■ **What is being asked**
Retype, word for word, every line of the records below starting at the one that contains "def hostOperation (s" and ending at the one that contains "for link 1. -/"; include both of those lines and nothing more.

───── Data for processing

-- ==== Sys2Proof/Machine/Ops.lean ====
section
/-!
DEFINITION. The named operations over PHYS, the state's fields, the host port and the link ports, among them
taking an error (R247) and presenting a frame (R194).
-/

namespace Sys2Proof.Machine

/-! ### The physical frame buffer (R31) -/

/-- The freshly zeroed buffer of R167: nothing listed. -/
def Memory.zero : Memory := []

/-- The byte stored under a key, 0 where none is listed. -/
def Memory.lookup : Memory → Nat → Byte
  | [], _ => 0#8
  | (b, u) :: m, a => if a = b then u else Memory.lookup m a

/-- MemRead(a, 1) of R12. -/
def Memory.read (m : Memory) (a : PhysAddr) : Byte := Memory.lookup m a.val

/-- An entry in front of a list whose offsets are all higher: none for the byte 0. -/
def Memory.push (a : Nat) (v : Byte) (m : Memory) : Memory := if v = 0#8 then m else (a, v) :: m

/-- The write under a key, which keeps the offsets rising and lists no byte 0. -/
def Memory.insert : Memory → Nat → Byte → Memory
  | [], a, v => Memory.push a v []
  | (b, u) :: m, a, v =>
    if a < b then Memory.push a v ((b, u) :: m)
    else if a = b then Memory.push a v m
    else (b, u) :: Memory.insert m a v

/-- MemWrite(a, 1, v) of R12. -/
def Memory.write (m : Memory) (a : PhysAddr) (v : Byte) : Memory := Memory.insert m a.val v

/-- The canonical form: offsets below 448 and strictly rising, no byte 0 listed. -/
abbrev Memory.wf (m : Memory) : Prop :=
  m.Pairwise (fun c d => c.1 < d.1) ∧ ∀ c ∈ m, c.1 < 448 ∧ c.2 ≠ 0#8

/-- PHYS as the 448-byte sequence that frame reads (R191), offset 0 first. -/
def Memory.bytes (m : Memory) : List Byte := (List.finRange 448).map m.read

/-! ### Writing the state's fields -/

/-- G[i] (R12). -/
def State.pixel (s : State) (i : PixelIndex) : Pixel := s.grid.get i

/-- G <- g. -/
def State.setGrid (s : State) (g : Grid) : State := { s with grid := g }

/-- G[i] <- p, one entry with all three channels (R56). -/
def State.setPixelAt (s : State) (i : PixelIndex) (p : Pixel) : State := s.setGrid (s.grid.set i.val p i.isLt)

/-- G[i] <- p for every i (R165, R166). -/
def State.fillGrid (s : State) (p : Pixel) : State := s.setGrid (Vector.replicate 119 p)

/-- PHYS <- m. -/
def State.setPhys (s : State) (m : Memory) : State := { s with phys := m }

/-- INITED <- v (R29). -/
def State.setInited (s : State) (v : Bool) : State := { s with inited := v }

/-- The requests that still stand at the host's side. -/
def State.setPending (s : State) (rs : List Request) : State := { s with pending := rs }

/-- The reset interface as the host drives it. -/
def State.setResetLine (s : State) (v : ResetLine) : State := { s with resetLine := v }

/-! ### The host port: response words and errors (R89, R240, R247) -/

/-- The three errors of R240. -/
inductive ErrorKind where
  | invalidPixel
  | invalidArgument
  | transferError
  deriving DecidableEq, Repr

/-- STATUS of an error (R240). -/
def ErrorKind.status : ErrorKind → Nat
  | .invalidPixel => 1
  | .invalidArgument => 2
  | .transferError => 3

/-- The response word: STATUS in [39:32], DATA in [31:0] (R89). -/
def hrw (status : Nat) (data : BitVec 32) : Hrw := BitVec.ofNat 40 (status * 2 ^ 32 + data.toNat)

/-- A response word goes out on the host port. -/
def State.addResponse (s : State) (w : Hrw) : State := { s with responses := s.responses ++ [w] }

/-- respond(v) of R12: the operation ends with status OK and data v. -/
def respond (v : BitVec 32) (s : State) : State := s.addResponse (hrw 0 v)

/-- Taking an error, the core's "trap entry" (R247): the operation ends with the error's STATUS and DATA = 0.
Nothing is saved, no mode changes, and control goes nowhere. There is no return from it (R249): the core is ready
for the next operation at once. -/
def raise (e : ErrorKind) (s : State) : State := s.addResponse (hrw e.status 0#32)

/-- What a function of the core answers becomes the operation's end: its data, or its error. -/
def respondOr {α : Type} (r : Except ErrorKind α) (data : α → BitVec 32) (s : State) : State :=
  match r with
  | .ok v => respond (data v) s
  | .error e => raise e s

/-- The core takes host operations other than INIT: READY (R252) and not held by a transport that never answers
(R250). -/
def State.ready (s : State) : Bool := s.inited && !s.hung

/-- A host operation other than INIT: it runs in READY; in UNINIT it "is not taken: the core produces no response
word for it and changes nothing" (R252, assumption 6), and likewise while the core is hung (R250). -/
def hostOperation (s : State) (run : State → State) : Host.Outcome State Fault Refusal :=
  .next (if s.ready then run s else s)

/-- INIT, which is accepted in both states (R224), and the wire commands, which INIT itself sends in UNINIT: held off
only while the core is hung (R250). -/
def anyTimeOperation (s : State) (run : State → State) : Host.Outcome State Fault Refusal :=
  .next (if s.hung then s else run s)

/-! ### The link ports (R191 to R196) -/

/-- The bytes [base, base + n) of a buffer. -/
def slice (buf : List Byte) (base n : Nat) : List Byte := (buf.drop base).take n

/-- The function frame of R191: the frame for link 0 and the frame for link 1. -/
def frame (cmd : List Byte) (payload : Option (List Byte × Nat)) : List Byte × List Byte :=
  match payload with
  | none => (cmd, cmd)
  | some (buf, n) => (cmd ++ slice buf Link.link0.base n, cmd ++ slice buf Link.link1.base n)

/-- What the transport will answer to the frame after the next k (R194): the state's own answers first; beyond them a
free value for each frame, by the number of frames presented before it (assumption 1). -/
def State.answerAt (s : State) (k : Nat) : Answer :=
  (s.answers[k]?).getD (Config.transportAnswer (s.wire.length + k))

/-- A frame on a link with its answer: the answer is used up, and an answer that never comes leaves the operation in
progress for good (R250). -/
def State.addEmission (s : State) (k : Link) (bytes : List Byte) (a : Answer) : State :=
  { s with answers := s.answers.tail, wire := s.wire ++ [⟨k, bytes, a⟩], hung := s.hung || a == .never }

/-- emit(k, bytes) of R194. -/
def emit (k : Link) (bytes : List Byte) (s : State) : Answer × State :=
  (s.answerAt 0, s.addEmission k bytes (s.answerAt 0))

/-- transfer(f0, f1) of R196: link 0, then link 1 if link 0's frame was taken. -/
def transfer (f : List Byte × List Byte) (s : State) : Answer × State :=
  match emit .link0 f.1 s with
  | (.success, t) => emit .link1 f.2 t
  | stopped => stopped

/-- A sequence of transfers, in order, up to the first that does not succeed (R226). -/
def transferAll (fs : List (List Byte × List Byte)) (s : State) : Answer × State :=
  match fs with
  | [] => (.success, s)
  | f :: rest =>
    match transfer f s with
    | (.success, t) => transferAll rest t
    | stopped => stopped

/-- The end of an operation that transfers: OK after what is still to be done; TransferError at a refused frame
(R243); nothing at all, no response word either, where the transport never answers (R250). -/
def finishTransfer (r : Answer × State) (onSuccess : State → State) : State :=
  match r with
  | (.success, t) => respond 0#32 (onSuccess t)
  | (.failure, t) => raise .transferError t
  | (.never, t) => t

/-! ### Reset and the taking of requests (R252, R271) -/

/-- The reset interface: every piece of state of R38 at its reset value, the operation in progress abandoned, nothing
sent (R271). What belongs to the host and the transport stays (assumption 8). -/
def State.applyReset (s : State) : State :=
  { State.reset with pending := s.pending, answers := s.answers, responses := s.responses, wire := s.wire }

/-- Reset in the middle of an operation, after the given number of its frames (R271; assumption 8). The first state is the
one the operation starts in, the second the one it would have ended in. The frames presented by then stay presented and
their answers used up, no further frame is presented, and the operation has no response word unless it had ended by then;
every effect on the core's own state is wiped out by the reset values of R38. -/
def State.resetDuring (s ended : State) (frames : Nat) : State :=
  let es := ended.wire.drop s.wire.length
  { State.reset with
    pending := ended.pending
    answers := s.answers.drop (es.take frames).length
    responses := if frames ≤ es.length then s.responses else ended.responses
    wire := s.wire ++ es.take frames }

/-- Whether the request is INIT, the one host command word taken in UNINIT (R252; assumption 6), or comes to the
framer and not to the host port. -/
def Request.takenBeforeInit (r : Request) : Bool :=
  match r with
  | .word w =>
    match decodeWord w with
    | .ok .init => true
    | _ => false
  | .wire _ => true

/-- The first check of R246: in UNINIT nothing but INIT is accepted. -/
def State.accepts (s : State) (r : Request) : Bool := s.inited || Request.takenBeforeInit r

/-- The request placed so that the next step takes it: in front of what is pending, reset not asserted, no operation
in progress, and INITED set where the request needs it (assumption 13). -/
def State.placeRequest (s : State) (r : Request) : State :=
  { s with
    pending := r :: s.pending
    hung := false
    resetLine := .idle
    inited := s.inited || !Request.takenBeforeInit r }

end Sys2Proof.Machine
end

──────────

■ **Completed exercise**
def hostOperation (s : State) (run : State → State) : Host.Outcome State Fault Refusal :=
  .next (if s.ready then run s else s)

/-- INIT, which is accepted in both states (R224), and the wire commands, which INIT itself sends in UNINIT: held off
only while the core is hung (R250). -/
def anyTimeOperation (s : State) (run : State → State) : Host.Outcome State Fault Refusal :=
  .next (if s.hung then s else run s)

/-! ### The link ports (R191 to R196) -/

/-- The bytes [base, base + n) of a buffer. -/
def slice (buf : List Byte) (base n : Nat) : List Byte := (buf.drop base).take n

/-- The function frame of R191: the frame for link 0 and the frame for link 1. -/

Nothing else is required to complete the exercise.